> What you have to do:
After finding the line with "let h := if" in the data below, set down exactly each line through the one with "(d.faultEvent 3 unit", inclusive, and stop there.

□ □ □ □ □ □ □

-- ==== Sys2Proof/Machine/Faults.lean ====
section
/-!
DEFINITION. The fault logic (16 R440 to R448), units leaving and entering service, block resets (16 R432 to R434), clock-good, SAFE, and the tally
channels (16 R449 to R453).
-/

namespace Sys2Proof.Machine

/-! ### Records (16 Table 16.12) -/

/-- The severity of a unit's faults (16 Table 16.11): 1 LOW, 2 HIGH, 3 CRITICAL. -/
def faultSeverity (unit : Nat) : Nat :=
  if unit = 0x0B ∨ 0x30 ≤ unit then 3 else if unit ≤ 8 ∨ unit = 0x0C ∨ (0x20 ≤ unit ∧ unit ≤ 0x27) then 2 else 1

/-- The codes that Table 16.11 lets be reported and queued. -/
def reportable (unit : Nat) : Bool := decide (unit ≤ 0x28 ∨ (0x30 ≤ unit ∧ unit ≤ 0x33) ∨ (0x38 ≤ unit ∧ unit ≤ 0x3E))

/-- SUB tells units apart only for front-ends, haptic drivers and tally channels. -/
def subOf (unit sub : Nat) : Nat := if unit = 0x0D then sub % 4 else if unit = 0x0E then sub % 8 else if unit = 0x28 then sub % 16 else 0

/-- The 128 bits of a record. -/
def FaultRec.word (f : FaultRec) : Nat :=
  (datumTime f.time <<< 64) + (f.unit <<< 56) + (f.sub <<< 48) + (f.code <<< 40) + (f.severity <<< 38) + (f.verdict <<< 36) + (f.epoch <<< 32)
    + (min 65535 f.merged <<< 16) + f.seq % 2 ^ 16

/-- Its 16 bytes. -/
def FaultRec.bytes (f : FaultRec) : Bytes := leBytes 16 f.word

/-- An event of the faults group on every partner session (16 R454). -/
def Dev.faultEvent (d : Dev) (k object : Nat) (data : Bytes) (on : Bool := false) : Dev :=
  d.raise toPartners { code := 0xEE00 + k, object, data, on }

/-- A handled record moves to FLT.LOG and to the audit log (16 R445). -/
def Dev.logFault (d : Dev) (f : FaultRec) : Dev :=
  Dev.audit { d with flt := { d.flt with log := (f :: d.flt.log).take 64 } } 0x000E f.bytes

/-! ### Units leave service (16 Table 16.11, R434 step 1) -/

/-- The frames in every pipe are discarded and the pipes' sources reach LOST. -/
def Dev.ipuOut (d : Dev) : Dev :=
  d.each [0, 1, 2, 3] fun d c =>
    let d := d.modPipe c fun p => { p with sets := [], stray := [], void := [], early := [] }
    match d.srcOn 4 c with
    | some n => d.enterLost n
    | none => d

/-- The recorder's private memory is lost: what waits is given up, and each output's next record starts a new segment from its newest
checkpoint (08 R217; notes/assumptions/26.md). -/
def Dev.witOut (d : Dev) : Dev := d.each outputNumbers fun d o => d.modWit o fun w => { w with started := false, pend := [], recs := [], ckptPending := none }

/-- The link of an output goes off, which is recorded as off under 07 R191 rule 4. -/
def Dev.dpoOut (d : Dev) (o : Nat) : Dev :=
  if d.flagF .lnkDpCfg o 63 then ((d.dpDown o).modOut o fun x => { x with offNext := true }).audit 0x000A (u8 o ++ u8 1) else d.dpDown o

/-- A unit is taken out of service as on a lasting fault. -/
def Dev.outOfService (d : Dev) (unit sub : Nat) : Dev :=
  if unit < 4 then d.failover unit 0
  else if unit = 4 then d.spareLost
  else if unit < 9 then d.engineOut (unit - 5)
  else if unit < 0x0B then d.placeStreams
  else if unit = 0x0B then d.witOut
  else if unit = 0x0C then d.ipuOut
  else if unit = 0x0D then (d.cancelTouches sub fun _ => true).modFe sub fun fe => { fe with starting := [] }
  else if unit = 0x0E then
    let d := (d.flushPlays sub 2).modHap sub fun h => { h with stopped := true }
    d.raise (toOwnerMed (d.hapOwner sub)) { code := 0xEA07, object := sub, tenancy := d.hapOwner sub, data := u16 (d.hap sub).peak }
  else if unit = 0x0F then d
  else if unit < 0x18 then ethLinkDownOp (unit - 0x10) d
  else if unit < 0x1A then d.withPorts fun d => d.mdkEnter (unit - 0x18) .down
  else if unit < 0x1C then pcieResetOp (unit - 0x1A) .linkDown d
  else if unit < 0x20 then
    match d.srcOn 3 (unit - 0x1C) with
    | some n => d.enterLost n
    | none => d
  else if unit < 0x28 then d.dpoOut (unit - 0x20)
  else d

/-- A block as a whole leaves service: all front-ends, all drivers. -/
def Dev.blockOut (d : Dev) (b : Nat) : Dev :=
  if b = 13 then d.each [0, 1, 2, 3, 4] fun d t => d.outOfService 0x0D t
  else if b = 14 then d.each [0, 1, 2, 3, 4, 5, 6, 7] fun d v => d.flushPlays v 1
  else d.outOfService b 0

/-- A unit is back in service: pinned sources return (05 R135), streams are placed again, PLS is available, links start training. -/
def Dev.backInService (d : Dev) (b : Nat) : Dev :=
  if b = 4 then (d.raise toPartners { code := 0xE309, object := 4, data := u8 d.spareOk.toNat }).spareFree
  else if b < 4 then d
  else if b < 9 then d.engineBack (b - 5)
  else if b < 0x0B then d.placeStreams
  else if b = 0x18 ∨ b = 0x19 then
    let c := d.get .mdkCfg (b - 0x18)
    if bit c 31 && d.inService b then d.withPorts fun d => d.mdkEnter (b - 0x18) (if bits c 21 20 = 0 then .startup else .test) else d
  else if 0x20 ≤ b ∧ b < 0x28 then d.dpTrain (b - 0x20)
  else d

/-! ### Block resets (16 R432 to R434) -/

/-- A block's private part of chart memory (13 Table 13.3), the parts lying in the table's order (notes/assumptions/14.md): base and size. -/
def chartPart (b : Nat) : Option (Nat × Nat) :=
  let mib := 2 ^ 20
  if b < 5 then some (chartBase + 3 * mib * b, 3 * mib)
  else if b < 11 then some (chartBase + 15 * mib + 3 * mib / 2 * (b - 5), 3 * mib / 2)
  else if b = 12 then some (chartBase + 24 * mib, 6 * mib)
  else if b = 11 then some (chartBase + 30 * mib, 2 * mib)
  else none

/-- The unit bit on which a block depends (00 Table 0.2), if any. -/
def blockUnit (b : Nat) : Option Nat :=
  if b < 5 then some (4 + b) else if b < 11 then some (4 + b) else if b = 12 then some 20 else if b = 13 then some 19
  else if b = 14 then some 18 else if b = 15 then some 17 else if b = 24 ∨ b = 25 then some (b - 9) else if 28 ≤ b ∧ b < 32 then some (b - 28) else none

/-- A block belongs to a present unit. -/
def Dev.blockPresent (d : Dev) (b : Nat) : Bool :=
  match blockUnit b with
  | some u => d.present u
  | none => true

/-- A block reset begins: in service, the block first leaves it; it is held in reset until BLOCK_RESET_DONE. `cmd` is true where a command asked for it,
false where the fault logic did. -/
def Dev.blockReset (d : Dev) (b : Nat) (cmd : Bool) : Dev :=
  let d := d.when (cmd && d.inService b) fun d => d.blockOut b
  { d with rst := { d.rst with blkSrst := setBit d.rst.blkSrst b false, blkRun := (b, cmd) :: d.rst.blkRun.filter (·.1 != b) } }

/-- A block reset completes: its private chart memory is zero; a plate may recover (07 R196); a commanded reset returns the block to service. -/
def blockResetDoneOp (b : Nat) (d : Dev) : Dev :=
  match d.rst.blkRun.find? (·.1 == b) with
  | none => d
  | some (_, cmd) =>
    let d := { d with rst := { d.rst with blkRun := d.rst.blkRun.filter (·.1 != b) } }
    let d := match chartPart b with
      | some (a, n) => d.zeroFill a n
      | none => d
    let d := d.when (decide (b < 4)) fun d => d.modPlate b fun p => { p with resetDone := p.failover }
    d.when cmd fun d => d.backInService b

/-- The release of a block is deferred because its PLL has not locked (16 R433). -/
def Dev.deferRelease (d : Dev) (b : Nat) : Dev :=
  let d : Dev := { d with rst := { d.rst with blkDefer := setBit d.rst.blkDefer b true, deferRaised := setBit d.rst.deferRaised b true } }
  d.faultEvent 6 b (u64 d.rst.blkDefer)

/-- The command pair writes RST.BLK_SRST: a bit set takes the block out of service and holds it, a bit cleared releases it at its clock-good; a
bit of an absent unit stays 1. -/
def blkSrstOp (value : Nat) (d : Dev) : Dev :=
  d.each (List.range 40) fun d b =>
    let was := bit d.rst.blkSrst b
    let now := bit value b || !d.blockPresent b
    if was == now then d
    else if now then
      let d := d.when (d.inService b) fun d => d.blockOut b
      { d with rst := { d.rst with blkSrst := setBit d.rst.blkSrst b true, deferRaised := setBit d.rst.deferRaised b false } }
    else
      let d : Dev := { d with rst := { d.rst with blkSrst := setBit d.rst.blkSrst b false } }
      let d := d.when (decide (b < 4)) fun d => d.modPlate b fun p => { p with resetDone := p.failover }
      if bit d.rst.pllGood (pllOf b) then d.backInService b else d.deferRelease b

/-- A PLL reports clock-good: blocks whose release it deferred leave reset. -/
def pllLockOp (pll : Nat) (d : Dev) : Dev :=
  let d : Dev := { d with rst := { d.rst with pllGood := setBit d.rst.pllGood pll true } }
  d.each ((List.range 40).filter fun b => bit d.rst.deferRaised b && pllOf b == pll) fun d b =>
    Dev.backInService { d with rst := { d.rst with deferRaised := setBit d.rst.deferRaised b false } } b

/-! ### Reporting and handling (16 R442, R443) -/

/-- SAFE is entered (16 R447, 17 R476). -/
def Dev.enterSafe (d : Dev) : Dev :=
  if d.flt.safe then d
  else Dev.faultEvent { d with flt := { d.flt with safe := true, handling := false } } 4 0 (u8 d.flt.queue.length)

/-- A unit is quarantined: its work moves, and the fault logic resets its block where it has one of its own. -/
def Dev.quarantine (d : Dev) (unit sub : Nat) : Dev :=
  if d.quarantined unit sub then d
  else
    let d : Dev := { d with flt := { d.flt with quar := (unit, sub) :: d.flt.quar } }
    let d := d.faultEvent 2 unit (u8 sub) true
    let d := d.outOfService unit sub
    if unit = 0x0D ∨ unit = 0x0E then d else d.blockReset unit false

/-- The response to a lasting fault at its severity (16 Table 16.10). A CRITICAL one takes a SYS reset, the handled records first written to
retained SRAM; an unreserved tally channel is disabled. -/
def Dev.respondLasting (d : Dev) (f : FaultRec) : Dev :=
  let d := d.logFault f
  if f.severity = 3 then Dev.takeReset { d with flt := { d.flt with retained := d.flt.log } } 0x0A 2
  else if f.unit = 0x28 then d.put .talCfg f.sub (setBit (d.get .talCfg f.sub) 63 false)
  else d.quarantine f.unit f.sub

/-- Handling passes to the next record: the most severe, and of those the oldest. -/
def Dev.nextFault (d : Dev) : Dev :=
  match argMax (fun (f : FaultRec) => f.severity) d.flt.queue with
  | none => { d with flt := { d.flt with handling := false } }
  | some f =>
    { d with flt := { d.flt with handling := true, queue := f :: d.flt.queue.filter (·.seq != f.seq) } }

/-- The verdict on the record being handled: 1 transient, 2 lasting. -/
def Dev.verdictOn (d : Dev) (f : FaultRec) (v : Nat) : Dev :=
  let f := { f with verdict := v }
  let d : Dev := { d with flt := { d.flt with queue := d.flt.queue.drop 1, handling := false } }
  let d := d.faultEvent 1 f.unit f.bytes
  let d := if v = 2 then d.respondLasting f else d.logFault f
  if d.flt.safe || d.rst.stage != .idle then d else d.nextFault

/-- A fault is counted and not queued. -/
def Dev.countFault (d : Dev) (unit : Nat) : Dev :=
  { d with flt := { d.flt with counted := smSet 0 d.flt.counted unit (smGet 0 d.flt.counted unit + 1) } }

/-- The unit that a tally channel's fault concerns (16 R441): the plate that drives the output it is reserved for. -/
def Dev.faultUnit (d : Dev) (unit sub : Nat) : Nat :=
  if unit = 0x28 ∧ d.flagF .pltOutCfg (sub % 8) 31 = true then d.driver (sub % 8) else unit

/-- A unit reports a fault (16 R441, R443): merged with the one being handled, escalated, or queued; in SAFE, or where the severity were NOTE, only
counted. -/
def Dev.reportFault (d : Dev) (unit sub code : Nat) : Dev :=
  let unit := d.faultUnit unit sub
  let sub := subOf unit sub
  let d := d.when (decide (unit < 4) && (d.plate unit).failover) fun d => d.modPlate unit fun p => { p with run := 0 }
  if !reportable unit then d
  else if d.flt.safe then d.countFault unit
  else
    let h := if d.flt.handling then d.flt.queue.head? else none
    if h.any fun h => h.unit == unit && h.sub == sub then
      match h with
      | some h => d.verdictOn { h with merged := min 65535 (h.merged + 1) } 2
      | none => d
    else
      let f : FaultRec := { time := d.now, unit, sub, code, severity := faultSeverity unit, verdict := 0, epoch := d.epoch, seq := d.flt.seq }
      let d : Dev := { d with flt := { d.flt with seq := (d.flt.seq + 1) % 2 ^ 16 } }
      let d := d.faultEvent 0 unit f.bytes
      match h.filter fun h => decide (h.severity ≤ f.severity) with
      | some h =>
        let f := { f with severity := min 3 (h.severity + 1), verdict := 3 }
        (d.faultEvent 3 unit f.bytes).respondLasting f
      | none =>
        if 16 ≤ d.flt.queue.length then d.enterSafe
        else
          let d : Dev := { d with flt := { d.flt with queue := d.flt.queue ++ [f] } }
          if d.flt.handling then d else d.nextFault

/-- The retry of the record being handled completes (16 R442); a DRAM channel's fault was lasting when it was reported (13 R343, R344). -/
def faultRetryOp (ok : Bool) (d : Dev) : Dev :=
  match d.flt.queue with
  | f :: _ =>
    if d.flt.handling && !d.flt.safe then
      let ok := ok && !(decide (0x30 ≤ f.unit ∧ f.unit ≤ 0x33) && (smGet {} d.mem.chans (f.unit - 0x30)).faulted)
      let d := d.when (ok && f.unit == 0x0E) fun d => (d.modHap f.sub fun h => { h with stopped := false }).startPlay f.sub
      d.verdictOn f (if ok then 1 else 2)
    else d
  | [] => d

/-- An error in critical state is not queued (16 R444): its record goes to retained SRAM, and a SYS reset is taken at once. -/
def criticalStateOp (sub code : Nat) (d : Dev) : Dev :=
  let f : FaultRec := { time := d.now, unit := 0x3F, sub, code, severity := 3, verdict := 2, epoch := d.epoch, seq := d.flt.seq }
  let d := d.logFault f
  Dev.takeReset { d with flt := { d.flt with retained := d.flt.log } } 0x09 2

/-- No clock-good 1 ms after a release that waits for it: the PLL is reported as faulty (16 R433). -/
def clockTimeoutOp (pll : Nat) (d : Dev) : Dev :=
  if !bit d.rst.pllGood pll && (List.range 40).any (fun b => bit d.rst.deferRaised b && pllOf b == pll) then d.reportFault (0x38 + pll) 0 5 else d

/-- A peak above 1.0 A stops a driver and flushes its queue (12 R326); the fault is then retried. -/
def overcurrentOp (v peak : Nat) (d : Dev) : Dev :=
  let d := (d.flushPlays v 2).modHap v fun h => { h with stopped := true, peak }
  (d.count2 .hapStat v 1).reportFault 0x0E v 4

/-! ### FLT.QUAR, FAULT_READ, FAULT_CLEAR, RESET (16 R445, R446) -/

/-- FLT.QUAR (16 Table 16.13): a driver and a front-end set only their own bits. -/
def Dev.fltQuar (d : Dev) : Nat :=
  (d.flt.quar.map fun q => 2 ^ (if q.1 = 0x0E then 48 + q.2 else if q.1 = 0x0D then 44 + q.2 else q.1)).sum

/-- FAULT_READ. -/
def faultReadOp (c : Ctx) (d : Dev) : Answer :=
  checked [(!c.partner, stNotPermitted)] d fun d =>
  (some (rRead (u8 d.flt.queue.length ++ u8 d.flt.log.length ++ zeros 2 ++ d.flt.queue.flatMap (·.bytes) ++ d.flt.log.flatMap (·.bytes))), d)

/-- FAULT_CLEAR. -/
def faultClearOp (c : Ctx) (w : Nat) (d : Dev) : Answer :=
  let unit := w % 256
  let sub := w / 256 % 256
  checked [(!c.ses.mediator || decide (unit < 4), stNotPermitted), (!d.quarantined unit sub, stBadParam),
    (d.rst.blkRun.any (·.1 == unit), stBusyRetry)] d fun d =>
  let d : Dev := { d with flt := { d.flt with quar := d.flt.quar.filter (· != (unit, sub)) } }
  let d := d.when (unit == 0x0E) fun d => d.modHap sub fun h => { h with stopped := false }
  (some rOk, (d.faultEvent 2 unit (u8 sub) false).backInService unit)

□ □ □ □ □ □ □

> Written solution:
    let h := if d.flt.handling then d.flt.queue.head? else none
    if h.any fun h => h.unit == unit && h.sub == sub then
      match h with
      | some h => d.verdictOn { h with merged := min 65535 (h.merged + 1) } 2
      | none => d
    else
      let f : FaultRec := { time := d.now, unit, sub, code, severity := faultSeverity unit, verdict := 0, epoch := d.epoch, seq := d.flt.seq }
      let d : Dev := { d with flt := { d.flt with seq := (d.flt.seq + 1) % 2 ^ 16 } }
      let d := d.faultEvent 0 unit f.bytes
      match h.filter fun h => decide (h.severity ≤ f.severity) with
      | some h =>
        let f := { f with severity := min 3 (h.severity + 1), verdict := 3 }
        (d.faultEvent 3 unit f.bytes).respondLasting f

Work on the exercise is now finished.